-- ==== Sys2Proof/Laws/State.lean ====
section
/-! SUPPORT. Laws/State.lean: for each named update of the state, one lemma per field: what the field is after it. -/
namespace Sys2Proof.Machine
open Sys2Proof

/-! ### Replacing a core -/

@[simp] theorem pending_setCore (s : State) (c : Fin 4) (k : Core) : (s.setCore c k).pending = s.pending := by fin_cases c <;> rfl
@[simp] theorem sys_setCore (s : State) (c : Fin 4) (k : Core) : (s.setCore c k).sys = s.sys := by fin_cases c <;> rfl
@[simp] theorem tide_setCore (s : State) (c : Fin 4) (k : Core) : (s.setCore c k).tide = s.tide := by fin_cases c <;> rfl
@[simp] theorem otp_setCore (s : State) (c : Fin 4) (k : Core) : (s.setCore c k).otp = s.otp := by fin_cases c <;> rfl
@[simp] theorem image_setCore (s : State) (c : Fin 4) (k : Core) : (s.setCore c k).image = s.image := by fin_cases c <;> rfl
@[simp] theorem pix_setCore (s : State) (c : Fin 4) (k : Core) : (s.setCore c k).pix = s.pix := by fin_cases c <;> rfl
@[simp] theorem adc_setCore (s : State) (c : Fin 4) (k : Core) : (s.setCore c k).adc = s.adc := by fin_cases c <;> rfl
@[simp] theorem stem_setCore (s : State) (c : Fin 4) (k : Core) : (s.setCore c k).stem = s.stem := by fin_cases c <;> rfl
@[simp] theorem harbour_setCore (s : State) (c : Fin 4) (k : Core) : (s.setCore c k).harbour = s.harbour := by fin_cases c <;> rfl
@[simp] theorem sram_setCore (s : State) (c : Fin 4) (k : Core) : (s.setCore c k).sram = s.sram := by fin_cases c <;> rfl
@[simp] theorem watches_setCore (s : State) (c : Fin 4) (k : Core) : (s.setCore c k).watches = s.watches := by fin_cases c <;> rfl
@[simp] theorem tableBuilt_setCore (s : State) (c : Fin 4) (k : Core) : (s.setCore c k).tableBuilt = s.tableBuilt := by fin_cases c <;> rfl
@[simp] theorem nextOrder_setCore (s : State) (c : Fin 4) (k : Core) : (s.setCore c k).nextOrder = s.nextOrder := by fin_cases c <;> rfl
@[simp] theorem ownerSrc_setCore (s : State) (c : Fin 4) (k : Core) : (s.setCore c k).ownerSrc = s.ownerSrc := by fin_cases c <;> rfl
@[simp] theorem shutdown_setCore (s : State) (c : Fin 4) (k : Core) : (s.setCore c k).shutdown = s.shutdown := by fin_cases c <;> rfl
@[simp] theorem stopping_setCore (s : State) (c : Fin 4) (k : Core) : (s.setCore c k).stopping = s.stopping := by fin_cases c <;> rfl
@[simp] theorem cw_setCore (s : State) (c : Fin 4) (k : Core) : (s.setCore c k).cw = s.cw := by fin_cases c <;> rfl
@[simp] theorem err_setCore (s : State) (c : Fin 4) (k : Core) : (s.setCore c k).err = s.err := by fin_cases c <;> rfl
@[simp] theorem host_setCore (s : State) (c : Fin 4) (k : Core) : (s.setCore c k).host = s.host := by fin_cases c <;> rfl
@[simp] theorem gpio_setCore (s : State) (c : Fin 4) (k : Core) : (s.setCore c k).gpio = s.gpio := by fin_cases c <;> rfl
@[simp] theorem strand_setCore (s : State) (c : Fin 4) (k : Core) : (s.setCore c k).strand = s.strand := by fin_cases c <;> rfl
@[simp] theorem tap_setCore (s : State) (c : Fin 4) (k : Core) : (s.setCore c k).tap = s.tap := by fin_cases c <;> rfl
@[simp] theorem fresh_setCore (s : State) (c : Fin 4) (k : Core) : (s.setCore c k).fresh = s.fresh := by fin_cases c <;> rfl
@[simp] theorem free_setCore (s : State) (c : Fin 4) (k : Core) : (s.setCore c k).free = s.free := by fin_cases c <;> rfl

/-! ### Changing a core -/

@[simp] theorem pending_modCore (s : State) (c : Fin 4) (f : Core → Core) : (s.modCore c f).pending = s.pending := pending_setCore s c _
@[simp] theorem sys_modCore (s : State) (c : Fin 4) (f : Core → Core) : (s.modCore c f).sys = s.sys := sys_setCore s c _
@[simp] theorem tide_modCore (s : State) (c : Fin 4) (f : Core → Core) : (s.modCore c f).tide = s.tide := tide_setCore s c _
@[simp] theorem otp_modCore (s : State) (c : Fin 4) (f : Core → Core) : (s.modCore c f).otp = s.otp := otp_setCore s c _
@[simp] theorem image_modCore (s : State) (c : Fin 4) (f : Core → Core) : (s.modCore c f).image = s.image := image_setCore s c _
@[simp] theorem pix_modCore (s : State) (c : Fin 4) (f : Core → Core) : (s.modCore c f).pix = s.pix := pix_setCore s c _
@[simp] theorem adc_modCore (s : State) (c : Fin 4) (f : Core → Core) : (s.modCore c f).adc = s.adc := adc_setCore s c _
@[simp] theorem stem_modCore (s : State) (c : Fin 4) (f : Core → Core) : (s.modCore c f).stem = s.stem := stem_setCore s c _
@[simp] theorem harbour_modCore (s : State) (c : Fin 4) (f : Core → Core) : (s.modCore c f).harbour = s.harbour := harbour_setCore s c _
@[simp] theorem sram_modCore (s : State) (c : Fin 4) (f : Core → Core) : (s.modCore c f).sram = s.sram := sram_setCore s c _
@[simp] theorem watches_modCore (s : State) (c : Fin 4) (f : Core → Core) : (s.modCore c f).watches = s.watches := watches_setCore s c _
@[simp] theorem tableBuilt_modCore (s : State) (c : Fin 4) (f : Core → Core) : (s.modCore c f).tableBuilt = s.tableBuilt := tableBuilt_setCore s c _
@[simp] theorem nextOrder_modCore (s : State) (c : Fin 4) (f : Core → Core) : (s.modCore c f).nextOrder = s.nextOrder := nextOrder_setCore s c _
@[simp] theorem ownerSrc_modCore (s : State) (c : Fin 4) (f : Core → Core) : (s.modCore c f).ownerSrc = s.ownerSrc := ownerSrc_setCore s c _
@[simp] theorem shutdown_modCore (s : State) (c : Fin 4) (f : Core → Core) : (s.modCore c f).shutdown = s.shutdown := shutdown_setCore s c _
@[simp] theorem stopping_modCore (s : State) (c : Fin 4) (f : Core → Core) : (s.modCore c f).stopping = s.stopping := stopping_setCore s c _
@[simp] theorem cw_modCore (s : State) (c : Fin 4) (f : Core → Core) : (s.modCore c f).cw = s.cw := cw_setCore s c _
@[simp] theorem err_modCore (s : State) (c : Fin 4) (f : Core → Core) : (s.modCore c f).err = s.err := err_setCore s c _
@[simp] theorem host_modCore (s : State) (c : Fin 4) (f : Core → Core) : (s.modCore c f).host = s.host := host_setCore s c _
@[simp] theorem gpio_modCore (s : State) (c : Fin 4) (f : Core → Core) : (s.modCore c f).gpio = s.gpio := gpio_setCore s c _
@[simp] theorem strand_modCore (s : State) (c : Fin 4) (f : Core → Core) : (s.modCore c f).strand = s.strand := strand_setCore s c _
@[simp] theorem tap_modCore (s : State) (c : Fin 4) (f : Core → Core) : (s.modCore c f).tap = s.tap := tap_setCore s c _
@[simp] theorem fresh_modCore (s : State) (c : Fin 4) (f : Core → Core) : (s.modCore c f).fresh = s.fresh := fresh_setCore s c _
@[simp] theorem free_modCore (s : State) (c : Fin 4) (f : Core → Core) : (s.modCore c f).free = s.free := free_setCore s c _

Your assignment:
Scan the lines above for "sys_setCore s c _" and for "stem_setCore s c _". Repeat exactly the line holding each of them and every line in between.

Answer:
@[simp] theorem sys_modCore (s : State) (c : Fin 4) (f : Core → Core) : (s.modCore c f).sys = s.sys := sys_setCore s c _
@[simp] theorem tide_modCore (s : State) (c : Fin 4) (f : Core → Core) : (s.modCore c f).tide = s.tide := tide_setCore s c _
@[simp] theorem otp_modCore (s : State) (c : Fin 4) (f : Core → Core) : (s.modCore c f).otp = s.otp := otp_setCore s c _
@[simp] theorem image_modCore (s : State) (c : Fin 4) (f : Core → Core) : (s.modCore c f).image = s.image := image_setCore s c _
@[simp] theorem pix_modCore (s : State) (c : Fin 4) (f : Core → Core) : (s.modCore c f).pix = s.pix := pix_setCore s c _
@[simp] theorem adc_modCore (s : State) (c : Fin 4) (f : Core → Core) : (s.modCore c f).adc = s.adc := adc_setCore s c _
@[simp] theorem stem_modCore (s : State) (c : Fin 4) (f : Core → Core) : (s.modCore c f).stem = s.stem := stem_setCore s c _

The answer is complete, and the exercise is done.